If the truce holds, the government and the opposition will be expected to meet for talks for the first time in nearly a year in the Kazakh capital of Astana in the second half of January. Those talks will be mediated by Russia, Turkey and Iran, though Russia’s U.N. Ambassador Vitaly Churkin has said other key players including the United States are welcome to participate.

Churkin said after Saturday’s vote that the Astana talks will be the first face-to-face negotiations between the Syrian government and the opposition and he expressed hope that 2017 will see a political settlement of the conflict that has claimed over 250,000 lives.

Syrian Foreign Minister Walid Moallem and Major General Ali Mamlouk, head of the National Security Bureau, were in Tehran Saturday to discuss developments with their Iranian counterparts, according to Iranian state media. They met with Foreign Minister Mohammad Javad Zarif and Ali Shamkhani, Secretary of Iran’s Supreme National Security Council.

The Kremlin meanwhile said Russian President Vladimir Putin and Iranian President Hassan Rouhani confirmed their commitment to negotiations in Astana, in a phone conversation between the two leaders.

Iran and Russia have provided crucial military and diplomatic support to Syrian President Bashar Assad throughout the conflict, while Turkey has served as a rear base and source of supplies for the opposition.

The developments follow months of talks between Ankara and Moscow that culminated in a ceasefire agreement that went into effect Friday at midnight.

But in a statement issued by a coalition of 11 rebel factions, including the powerful Army of Islam group operating in the Damascus countryside, rebels said they could not abide by the ceasefire if the government continued its assault on Barada Valley.

The statement also complained that the government’s version of the agreement signed in Ankara last week had deleted “a number of essential and non-negotiable points.”

It said the opposition had agreed to a ceasefire encompassing the whole of Syria, without any exceptions to region or faction.

The Barada Valley Media Center said Lebanese Hezbollah terrorists were firing on villages and towns in the water-rich region as Russian and government aircraft carried out raids for the 10th consecutive day Saturday. The Lebanese terror group is a key ally to President Assad’s forces.

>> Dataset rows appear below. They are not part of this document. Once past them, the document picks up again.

-- ==== Sys2Proof/Tests/Slice0.lean ====
section
/-! SUPPORT. The model's own tests: which commands are well formed, values the spec writes out, single steps, and for each
statement with hypotheses a state and operands that meet them (test_meets_…, one conjunction for each clause). -/

namespace Sys2Proof.Tests

open Sys2Proof Sys2Proof.Machine

/-! ### Well-formed and ill-formed commands -/

theorem test_wf_accepts :
    (Instr.writeCommand (.whole [0x05]) 7).wf = true ∧ (Instr.unknownKindByte (some 0x00) (.whole 3)).wf = true
      ∧ (Instr.unknownKindByte none .opens).wf = true ∧ (Instr.unknownKindByte none (.closes 0)).wf = true := by decide

theorem test_wf_refuses_eight_extra_bits : (Instr.writeCommand (.whole []) 8).wf = false := by decide

theorem test_wf_refuses_extra_bits_before_the_end :
    (Instr.writeCommand .opens 1).wf = false ∧ (Instr.writeCommand .kindByte 1).wf = false := by decide

theorem test_wf_refuses_known_kind_bytes :
    (Instr.unknownKindByte (some 0x5A) (.whole 0)).wf = false ∧ (Instr.unknownKindByte (some 0xA5) (.whole 0)).wf = false
      ∧ (Instr.unknownKindByte (some 0x3C) .kindByte).wf = false := by decide

theorem test_wf_refuses_bytes_without_kind :
    (Instr.unknownKindByte none (.whole 1)).wf = false ∧ (Instr.unknownKindByte none .kindByte).wf = false := by decide

/-! ### Values the spec writes out -/

/-- Table 1-9: the six identities of the worked example belong to set 19. -/
theorem test_setIndex :
    setIndex 0x0A13C50077E2 = 19 ∧ setIndex 0x8423C50077E2 = 19 ∧ setIndex 0x2947A8CBC074 = 19
      ∧ setIndex 0xFC000000002C = 19 ∧ setIndex 0x0420C41461D3 = 19 ∧ setIndex 0xB6D4C8200000 = 19 := by decide

/-- Set 19 has the handles 76 to 79 (1.2). -/
theorem test_waysOf : waysOf 19 = [76, 77, 78, 79] := by decide

/-- 13.2: the identity check of 0A13C50077E2H is 49H. -/
theorem test_identityCheck : identityCheck 0x0A13C50077E2 = 0x49 := by decide

/-- The check of R191 over one byte 00H, worked by hand from FFFFH: 7FFBH, FFF6H, 7FE9H, FFD2H, 7FA1H, FF42H, 7E81H,
FD02H. -/
theorem test_checkValue : checkValue [0x00] = 0xFD02 := by decide

/-! ### Small states -/

/-- Identity I1 of the worked examples; its slots are 76 to 79. -/
def i1 : Identity := 0x0A13C50077E2

def i1Bytes : List Byte := [0x0A, 0x13, 0xC5, 0x00, 0x77, 0xE2]

/-- A record of I1 on line A at station 1, with a lease of 300 ticks. -/
def record (st : RecState) : Record :=
  { identity := i1, state := st, pinned := false, line := .A, station := 0, leaseLength := 300, leaseRemaining := 300
    missCount := 0, joinCount := 1, caps := [], groups := 0, tag := none, outcome := .none, requestPending := false }

/-- The machine after reset with one record, in slot 76. -/
def holding (r : Record) : State := (State.reset.setRecord 76 r).setMap .A r.station (.held 76)

/-- The name of the record in slot 76. -/
def ref76 : Ref := { handle := 76, gen := 0 }

/-- The operand bytes of a reference by handle 76, generation 0. -/
def byHandle : List Byte := [0x01, 76, 0, 0, 0, 0, 0]

/-- A state in which a command frame stands in slot 0, ACTIVE, begun as the lines stand, and its claim is granted. -/
def running (f : CmdFrame) (s : State) : State :=
  { s with
    arb := { engine := some .host, rotation := .host, grantCfg := s.cfg }
    host := { s.host with slots := s.host.slots.set 0 (.active f s.stopsDue), acceptance := [0] } }

/-- A state in which a command frame stands in slot 0, ACTIVE and granted, begun while stop due of line A was set. -/
def begunInStop (f : CmdFrame) (s : State) : State :=
  { running f s with host := { (running f s).host with slots := s.host.slots.set 0 (.active f ⟨true, false⟩) } }

/-- A state in which a command frame stands in slot 0, QUEUED. -/
def queued (f : CmdFrame) (s : State) : State :=
  s.modHost fun p => { p with slots := p.slots.set 0 (.queued f), acceptance := [0] }

def cmd (code : Byte) (operands : List Byte) : CmdFrame := ⟨code, 7, operands⟩

/-- A state in which a claim of line A is granted. -/
def claiming (c : LineClaim) (s : State) : State :=
  { s.modLine .A fun e => { e with claim := some c } with
    arb := { engine := some (.line .A), rotation := .line .A, grantCfg := s.cfg } }

/-- A state whose line A is in the given state. -/
def lineIn (st : LineState) (s : State) : State := s.modLine .A fun e => { e with state := st }

/-- A state whose line A has stop due and flush due as given. -/
def owing (stop flush : Bool) (s : State) : State := s.modLine .A fun e => { e with stopDue := stop, flushDue := flush }

/-- A state whose line A runs the given transaction. -/
def transacting (t : Tx) (s : State) : State := (lineIn .running s).modLine .A fun e => { e with tx := some t }

def tx (work : TxWork) (phase : TxPhase) : Tx :=
  { work := work, phase := phase, frame := [], idCheck := 0x49, repeated := false, held := false, holdOffLimit := 5 }

/-- A state whose queue of line A holds the given orders. -/
def ordered (os : List Order) (s : State) : State := s.modLine .A fun e => { e with orders := os }

/-- A state whose line A has the given reservations. -/
def reserved (rs : List Reservation) (s : State) : State := s.modLine .A fun e => { e with reservations := rs }

/-- An order for the record in slot 76 at station 1. -/
def order (p : OrderPayload) : Order := Order.fresh (some ref76) (.station 0) p 3 false

/-- An order in transaction. -/
def sending (p : OrderPayload) : Order := (order p).sent |> fun o => { o with chosen := true }

/-- An order that is CONCLUDING. -/
def concluding (p : OrderPayload) : Order := { order p with progress := .concluding }

/-- A state with a quarantine entry of station 0 of line A, and its map entry. -/
def quarantined (q : QuarEntry) (s : State) : State := (s.setQuar .A [q]).setMap .A 0 .quarantined

/-- The machine after reset with the record of I1 MOVING from station 0 to station 1 of line A. -/
def moving : State :=
  ((holding (record .bound)).setRecord 76 (record (.moving 1))).setMap .A 1 (.target 76)

/-- The records, maps and lists of `holding` agree. -/
theorem law_holding (st : RecState) (h1 : st ≠ .lapsed) (h2 : ∀ x, st ≠ .moving x) (p : Bool) (n : Nat) :
    (holding { record st with pinned := p, leaseRemaining := n }).view.Ok := by
  have fresh : ∀ h : Handle, State.reset.slot h = Slot.fresh 0 := by decide +kernel
  have none : ∀ h, State.reset.view.key h = none := by
    intro h; simp only [State.view, State.record?, fresh]; rfl
  have key : Record.key { record st with pinned := p, leaseRemaining := n } = ⟨i1, .A, 0, st⟩ := rfl
  unfold holding
  rw [State.view_setMap, State.view_setRecord, key]
  exact (ok_fresh (s := State.reset) rfl (by decide +kernel)).place (k := ⟨i1, .A, 0, st⟩) (none 76)
    (show State.reset.mapAt .A 0 = .free by decide +kernel) h1 h2 (show (76 : Handle) ∈ waysOf (setIndex i1) by decide)
    fun h k hk => by rw [none] at hk; cases hk

/-- The records, maps and lists of `moving` agree. -/
theorem law_moving : moving.view.Ok := by
  unfold moving
  rw [State.view_setMap, State.view_setRecord]
  have o := law_holding .bound (by decide) (by intro x h; cases h) false 300
  have key : (holding (record .bound)).view.key 76 = some (record .bound).key := by decide +kernel
  exact o.startMove (k := (record .bound).key) key (by decide) (by intro x h; cases h) (by decide +kernel)

/-- The state a command leaves, where it leaves one. -/
def after (o : Host.Outcome State Fault Refusal) : Option State :=
  match o with
  | .next t => some t
  | .fault _ => none
  | .refused _ => none

/-- The response in command slot 0 of the state a command leaves. -/
def response (o : Host.Outcome State Fault Refusal) : Option CmdSlot := (after o).map fun t => t.host.slots.get 0

/-! ### Single steps -/

/-- Table 1-10, event 1: RESERVE of I1 on line A, station ANY, takes way 0 (slot 76) and station 1. -/
theorem test_reserve_takes_way_0 :
    response (exec .reserve (running (cmd 0x01 (i1Bytes ++ [0, 0, 0, 0])) State.reset))
      = some (.answered ⟨7, .ok, [76, 0, 1]⟩) := by decide +kernel

/-- A frame shorter than five bytes raises FRAME_ERROR; SDO carried the status byte, four slots free (R161, R162). -/
theorem test_writeCommand_short_frame :
    (after (exec (.writeCommand (.whole [0x04, 0x1A, 0x00, 0x00]) 0) State.reset)).map
        (fun t => (t.host.flags, t.host.lastError, t.host.sdo, t.atnDriven))
      = some (0x080, .frame, [0x04, 0, 0, 0, 0], true) := by decide +kernel

/-- STATUS, read from its frame: length 5, code 1AH, tag 01H. -/
theorem test_writeCommand_status :
    (after (exec (.writeCommand (.whole (withCheck [0x05, 0x1A, 0x01])) 0) State.reset)).map
        (fun t => t.host.slots.get 0) = some (.queued ⟨0x1A, 0x01, []⟩) := by decide +kernel

/-- A poll of station 1: kind 01H, station, SOLICIT; its identity check is that of the record (R76, R95). -/
theorem test_nextTransaction_polls :
    (after (exec (.nextTransaction .A) (lineIn .running (holding (record .bound))))).bind
        (fun t => (t.line .A).tx.map fun x => (x.frame.take 3, x.idCheck, x.work))
      = some ([0x01, 0x01, 0x01], 0x49, .poll 0 ref76 true) := by decide +kernel

theorem test_readResponse_empty_marker :
    (after (exec (.readResponse (.whole 2)) State.reset)).map (fun t => t.host.sdo) = some [0x04, 0x00, 0x00] := by
  decide +kernel

/-- A response chosen and then discarded by RESET DEVICE is still sent, and no slot is emptied (R173): the soft reset
falls between the kind byte and the end of the exchange. -/
theorem test_readResponse_after_reset :
    let s := (running (cmd 0x1B []) State.reset).modHost fun p =>
      { p with slots := p.slots.set 1 (.answered ⟨9, .ok, []⟩), acceptance := [1, 0] }
    let chosen := (after (exec (.readResponse .opens) s)).bind fun t => after (exec (.readResponse .kindByte) t)
    let closed := (chosen.bind fun t => after (exec .resetDevice t)).bind fun t =>
      after (exec (.readResponse (.closes 9)) t)
    closed.map (fun t => (t.host.sdo.take 4, t.host.slots.get 0, t.host.slots.get 1, t.host.acceptance))
      = some ([0x0A, 0x05, 0x09, 0x00], .answered ⟨7, .ok, []⟩, .empty, [0]) := by decide +kernel

/-- A soft reset within a WRITE COMMAND: SDO carries the status byte of SCS going LOW, no slot free, and the frame goes
into a slot that the reset has emptied (R161, R162). -/
theorem test_writeCommand_over_reset :
    let s := (running (cmd 0x1B []) State.reset).modHost fun p =>
      { p with slots := ((p.slots.set 1 (.queued (cmd 0x1A []))).set 2 (.queued (cmd 0x1A []))).set 3
                (.queued (cmd 0x1A [])), acceptance := [0, 1, 2, 3] }
    let begun := (after (exec (.writeCommand .opens 0) s)).bind fun t => after (exec (.writeCommand .kindByte 0) t)
    let closed := (begun.bind fun t => after (exec .resetDevice t)).bind fun t =>
      after (exec (.writeCommand (.closes (withCheck [0x05, 0x1A, 0x01])) 0) t)
    closed.map (fun t => (t.host.sdo.head?, t.host.slots.get 1, t.host.acceptance, t.host.flags))
      = some (some 0x00, .queued ⟨0x1A, 0x01, []⟩, [0, 1], 0) := by decide +kernel

/-- An answer written while the kind byte comes in is chosen, and the status byte, sampled before, shows none ready
(R161, R165). -/
theorem test_readResponse_answered_in_kind_byte :
    let t := (after (exec (.readResponse .opens) (running (cmd 0x1A []) State.reset))).bind fun t =>
      (after (exec .status t)).bind fun t => after (exec (.readResponse .kindByte) t)
    t.map (fun t => (t.host.sdo, t.host.exchange.map fun x => match x.phase with
        | .reading (some (i, r)) => (i, r.tag)
        | _ => (none, 0))) = some ([0x03], some (some 0, 7)) := by decide +kernel

/-- The kind byte picks the exchange (R194). -/
theorem test_exchangeCommand :
    exchangeCommand [0x5A, 0x05, 0x1A] 3 = .writeCommand (.whole [0x05, 0x1A]) 3
      ∧ exchangeCommand [0xA5, 0, 0, 0] 0 = .readResponse (.whole 3) ∧ exchangeCommand [0x3C] 0 = .readStatus (.whole 0)
      ∧ exchangeCommand [0x5B, 0] 0 = .unknownKindByte (some 0x5B) (.whole 1)
      ∧ exchangeCommand [] 5 = .unknownKindByte none (.whole 0) := by decide

/-- A LINE START begun after a LINE STOP, before the stop's line claim, gives LINE_BUSY, although its own claim is granted
after it; the line stays OFF, with nothing due (R180). -/
theorem test_lineStart_begun_in_stop :
    let s := queued (cmd 0x11 [0, 1]) (claiming .line (owing true false State.reset))
    let begun := after (exec .commandBegin s)
    let closed := (begun.bind fun t => after (exec .lineClaim t)).bind fun t => after (exec .lineStart t)
    closed.map (fun t => (t.host.slots.get 0, (t.line .A).state, (t.line .A).stopDue))
      = some (.answered ⟨7, .lineBusy, []⟩, .off, false) := by decide +kernel

/-! ### States and operands that meet the hypotheses of the statements -/

theorem test_meets_StepRunsFrontCommand :
    (State.reset.pushFront .commandBegin).pending = Instr.commandBegin :: [] := by decide

theorem test_meets_PowerOnReset : (State.reset.powerOn true).rst = true := by decide

/-- Any exchange in progress, and none. -/
theorem test_meets_SoftReset (x : Option Exchange) :
    ((running (cmd 0x1B []) State.reset).modHost fun p => { p with exchange := x }).HostRuns 0 (cmd 0x1B []) .resetDevice
      ∧ ((running (cmd 0x1B []) State.reset).modHost fun p => { p with exchange := x }).host.exchange = x :=
  ⟨⟨rfl, by rfl, by decide⟩, rfl⟩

The Barada Valley is the primary source of water for the capital and its surrounding region. The government assault has coincided with a severe water shortage in Damascus since Dec. 22. Images from the valley’s Media Center indicate its Ain al-Fijeh spring and water processing facility have been destroyed in airstrikes. The government says rebels spoiled the water source with diesel fuel, forcing it to cut supplies to the capital.

The Observatory reported at least two civilians and five militants have been killed in battles over opposition-held Eastern Ghouta and Barada Valley regions around Damascus, since the truce came into effect Thursday at midnight.

The Syrian military on Friday denied attacking the valley, saying it respected the Russian and Turkish brokered truce.

Meanwhile, Turkey’s state-run Anadolu news agency reported the death of an Islamic State commander in a Turkish airstrike near the north Syrian town of al-Bab on Friday. The truce does not cover operations against the Islamic State group or al-Qaida’s Syria affiliate, the Fatah al-Sham front.

Anadolu identified the commander as Abu Ansari. The report could not be independently verified.